(PROVIDED ENTRIES begins)

/-! ## Voice commands -/

/-- 43_voice.md R260, R262, R264. -/
def Obligations.VoiceQueriesAnswer : Prop :=
  (∀ (s : State) (v : Voice), hasVoice s v →
    succeedsWith .getvvol s s.session v.vol ∧ succeedsWith .getvbal s s.session v.pan ∧
    succeedsWith .getvfrq s s.session v.freq) ∧
  (∀ s : State, ∀ i ∈ [Instr.getvvol, .getvbal, .getvfrq],
    (s.session.init = false → failsWith i s .state) ∧
    (s.session.init = true → outside (a0 s) s.session.voices.length → failsWith i s .range))

/-- 43_voice.md R261. -/
def Obligations.SetVoiceVolumeClamps : Prop :=
  (∀ (s : State) (v : Voice), hasVoice s v →
    succeedsWith .setvvol s
      (withVoiceSet s { v with vol := clamp s.latched.arg1 0x00000000#32 0x3F800000#32 }) 0#32) ∧
  (∀ s : State,
    (s.session.init = false → failsWith .setvvol s .state) ∧
    (s.session.init = true → outside (a0 s) s.session.voices.length → failsWith .setvvol s .range))

/-- 43_voice.md R263. -/
def Obligations.SetVoiceBalanceStoresGains : Prop :=
  (∀ (s : State) (v : Voice) (p : F32), hasVoice s v → p = clamp s.latched.arg1 0xBF800000#32 0x3F800000#32 →
    succeedsWith .setvbal s
      (withVoiceSet s { v with pan := p, gl := (gainFn p).1, gr := (gainFn p).2 }) 0#32) ∧
  (∀ s : State,
    (s.session.init = false → failsWith .setvbal s .state) ∧
    (s.session.init = true → outside (a0 s) s.session.voices.length → failsWith .setvbal s .range))

/-- 43_voice.md R265. -/
def Obligations.SetVoiceFrequencyStoresPitch : Prop :=
  (∀ (s : State) (v : Voice), hasVoice s v →
    (f32IsNaN s.latched.arg1 = false → f32Gt s.latched.arg1 0x00000000#32 = true →
      s.latched.arg1 ≠ 0x7F800000#32 →
      succeedsWith .setvfrq s
        (withVoiceSet s
          { v with
            freq := s.latched.arg1, pitch := f32Div s.latched.arg1 (f32FromInt s.session.sr.toInt) }) 0#32) ∧
    (f32IsNaN s.latched.arg1 = true ∨ f32Gt s.latched.arg1 0x00000000#32 = false ∨
      s.latched.arg1 = 0x7F800000#32 → failsWith .setvfrq s .param)) ∧
  (∀ s : State,
    (s.session.init = false → failsWith .setvfrq s .state) ∧
    (s.session.init = true → outside (a0 s) s.session.voices.length → failsWith .setvfrq s .range))

/-- 43_voice.md R266. -/
def Obligations.StopResetsTheVoice : Prop :=
  (∀ (s : State) (v : Voice), hasVoice s v →
    succeedsWith .stop s
      (withVoiceSet s
        { sound := none, freq := v.freq, pitch := v.pitch, vol := 0x3F800000#32, pan := v.pan, gl := v.gl,
          gr := v.gr, pos := 0x00000000#32, ipos := 0#32, rstart := 0x00000000#32, rend := 0x00000000#32,
          mode := .single, cur := v.cur, prev := v.prev }) 0#32) ∧
  (∀ s : State,
    (s.session.init = false → failsWith .stop s .state) ∧
    (s.session.init = true → outside (a0 s) s.session.voices.length → failsWith .stop s .range))

/-- 43_voice.md R267. -/
def Obligations.PlayBindsTheVoice : Prop :=
  (∀ (s : State) (v : Voice) (snd : Sound) (x : F32), hasVoice s v → 0 ≤ a1 s →
    s.session.slots[(a1 s).toNat]? = some snd →
    x = (if 0 ≤ a2 s ∧ a2 s < snd.length then snd.getD (a2 s).toNat 0x00000000#32 else 0x00000000#32) →
    succeedsWith .play s
      (withVoiceSet s
        { sound := some (a1 s).toNat, freq := v.freq, pitch := v.pitch, vol := v.vol, pan := v.pan, gl := v.gl,
          gr := v.gr, pos := f32FromInt (a2 s), ipos := s.latched.arg2, rstart := f32FromInt (a4 s),
          rend := f32FromInt (a5 s), mode := if a3 s = 1 then .loop else .single, cur := x, prev := x }) 0#32) ∧
  (∀ s : State,
    (s.session.init = false → failsWith .play s .state) ∧
    (s.session.init = true → outside (a0 s) s.session.voices.length → failsWith .play s .range) ∧
    (∀ v, hasVoice s v → outside (a1 s) s.session.slots.length → failsWith .play s .range))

(PROVIDED ENTRIES ends)

→ **EXERCISE PROMPT**
Where a line above contains the string "getvvol", tally it, then give the number alone.

→ **WRITTEN SOLUTION**
2